Question

nasa launches a rocket at t = 0 seconds. its height, in meters above sea - level, as a function of time is given by h(t)=-4.9t^{2}+67t + 157. assuming that the rocket will splash down into the ocean, at what time does splashdown occur? the rocket splashes down after seconds. how high above sea - level does the rocket get at its peak? the rocket peaks at meters above sea - level. question help: video 1 video 2

Explanation:

Step1: Find splash - down time

Set $h(t)=0$, so we have the quadratic equation $-4.9t^{2}+67t + 157 = 0$. The quadratic formula for $ax^{2}+bx + c = 0$ is $t=\frac{-b\pm\sqrt{b^{2}-4ac}}{2a}$. Here, $a=-4.9$, $b = 67$, and $c = 157$.
First, calculate the discriminant $\Delta=b^{2}-4ac=(67)^{2}-4\times(-4.9)\times157=4489+3077.2 = 7566.2$.
Then, $t=\frac{-67\pm\sqrt{7566.2}}{2\times(-4.9)}=\frac{-67\pm86.99}{-9.8}$.
We get two solutions for $t$: $t_1=\frac{-67 + 86.99}{-9.8}=\frac{19.99}{-9.8}\approx - 2.04$ and $t_2=\frac{-67-86.99}{-9.8}=\frac{-153.99}{-9.8}\approx15.71$. Since time cannot be negative, the splash - down time is $t\approx15.71$ seconds.

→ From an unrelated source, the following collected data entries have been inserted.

-- ==== Sys2Proof/Machine/Units.lean ====
section
/-! DEFINITION. The corner-turn stage (spec 07 R160, R161, 22 R428, 23 R461), the sampler (14 R282 to R287, 20 R388 to R390), the page
catalogue (06 R143 to R146, 23 R453) and the batch-forming queue (05 R121 to R123, 23 R449 to R452). -/

namespace Sys2Proof.Machine

/-! The corner-turn stage. -/

/-- 64 rows of 128 bytes. -/
def turnArea (x : Loc) (pitch : Nat) : Area := ⟨x, 64, 128, pitch⟩

/-- The pitches that a pitch word holds. -/
def turnPitch (v i : Nat) : Nat := 128 * bits v (18 * i) 18

/-- A move through the stage from its operands: an ALIGN trap, or what it does. -/
def turnOf (v src a b : Nat) : Trap ⊕ Stash :=
  let bad (i : Nat) : Bool := turnPitch v i = 0 || 2 ^ 24 < turnPitch v i
  if bits v 54 10 ≠ 0 || bad 0 || src % 128 ≠ 0 then .inl (.sync 0x04 0 src)
  else if bad 1 || a % 128 ≠ 0 then .inl (.sync 0x04 0 (a % 2 ^ 56))
  else if bad 2 || b % 128 ≠ 0 then .inl (.sync 0x04 0 (b % 2 ^ 56))
  else .inr ⟨src, turnPitch v 0, a, turnPitch v 1, b, turnPitch v 2, none⟩

def Stash.src (t : Stash) (b : Block) : Area := turnArea (.loc b.id t.s) t.sp
def Stash.dsts (t : Stash) : List Area := [turnArea (.glob t.a) t.pa, turnArea (.glob t.b) t.pb]

/-- The checks of the stage's local rows against locks: a locked destination traps (R183). -/
def State.turnLocks (s : State) (a : Acor) (t : Stash) : Option Trap :=
  firstTrap (((t.src a.b).rowList).filterMap fun x =>
    match x.1 with
    | .loc _ la => (match s.locChk a la x.2 2 1 with | .inl e => some e | .inr _ => none)
    | .glob _ => none)

/-- STASH and STT as operations, after the checks of their ranges. -/
def State.mkTurn (s : State) (a : Acor) (word : CodeAddr) (v src x y : Nat) : Trap ⊕ Op :=
  match turnOf v src x y with
  | .inl t => .inl t
  | .inr t =>
    match firstTrap ((s.areasTrap a [t.src a.b] t.dsts).toList ++ (s.turnLocks a t).toList) with
    | some e => .inl e
    | none => .inr (s.newOp a (word.setWidth 16) (.stash t) [] t.dsts)

/-- What the pages and locks of a lane STT's destinations make of it: nothing, or an outcome that is not its effect. -/
def LaneEnv.turnChk (e : LaneEnv) (s : State) (t : Stash) : Option UnitRes :=
  let rows := t.dsts.flatMap fun a => a.rowList
  let segs := rows.flatMap fun x => match x.1 with | .glob va => s.segs e.b.die e.b.nodeRef e.th.inTrap va x.2 .store | .loc _ _ => []
  let chks := segs.map fun g => (g.va, s.chk e.acor g.va g.len .store 1 1)
  match firstTrap (chks.filterMap fun c => match c.2 with
      | .trap x => some x
      | .fatal => some (.sync 0x07 0 c.1)
      | _ => none) with
  | some x => some (.trap x)
  | none =>
    if chks.any fun c => match c.2 with | .stop => true | _ => false then some (.stop 3)
    else
      match chks.findSome? fun c => match c.2 with | .dev f pa => some (f, pa) | _ => none with
      | some (f, pa) => some (e.meets s f pa)
      | none =>
        match chks.find? fun c => match c.2 with | .absent => true | _ => false with
        | some c => some (e.hold 2 c.1 .store)
        | none => if segs.any fun g => s.logHas e.acor g.va then some (.wait id .retry) else none

def execStt (f : X3) (s : State) : Host.Outcome State Fault Refusal :=
  lane (.stt f) (fun e s =>
    let mk := s.mkTurn e.acor e.pc (e.pair 3).toNat (e.x 0).toNat (e.pair 1).toNat (e.pair 2).toNat
    if e.th.heldOp.isSome then e.command State.registerOp s (.inl limTrap)
    else
      match mk with
      | .inl t => .trap t
      | .inr o =>
        match o.work with
        | .stash t => match e.turnChk s t with | some r => r | none => e.command State.registerOp (s.unhold (.lane e.r)) (.inr o)
        | _ => .done s) s

def execStash (f : Y3) (s : State) : Host.Outcome State Fault Refusal :=
  lead (.stash f) (fun e s =>
    e.command State.registerOp s none
      (s.mkTurn e.acor e.pc (e.l.get f.d).toNat ((e.l.get f.a).toNat % 2 ^ 32) (e.l.get f.b).toNat (e.l.get f.e).toNat)) s

/-- The move that a core's stage takes or holds: the first in its order. -/
def State.stageHead (s : State) (o : Op) : Bool :=
  ((s.ops.find? fun x => x.die = o.die && x.core = o.core && x.phase = .registered && (match x.work with | .stash _ => true | _ => false)).map
    fun x => x.id) = some o.id

/-- The local rows of a move, in order. -/
def State.turnRows (s : State) (o : Op) (t : Stash) : List Byte :=
  match o.issuer with
  | .agent a => (turnArea (.loc a.block t.s) t.sp).rowList.flatMap fun x => s.readRow o x.1 x.2
  | .node _ => []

Step2: Find the peak height

The function $h(t)=-4.9t^{2}+67t + 157$ is a quadratic function. The $t$ - value of the vertex of a quadratic function $y = ax^{2}+bx + c$ is $t=-\frac{b}{2a}$.
For $h(t)$, $t=-\frac{67}{2\times(-4.9)}=\frac{67}{9.8}\approx6.84$ seconds.
Substitute $t = \frac{67}{9.8}$ into $h(t)$:
$h(\frac{67}{9.8})=-4.9\times(\frac{67}{9.8})^{2}+67\times\frac{67}{9.8}+157$.
$h(\frac{67}{9.8})=-4.9\times\frac{4489}{96.04}+ \frac{4489}{9.8}+157$.
$h(\frac{67}{9.8})=-\frac{22096.1}{96.04}+\frac{4489}{9.8}+157$.
$h(\frac{67}{9.8})=-230.1+458.06+157$.
$h(\frac{67}{9.8})\approx384.96$ meters.

Answer:

The rocket splashes down after approximately 15.71 seconds.
The rocket peaks at approximately 384.96 meters above sea - level.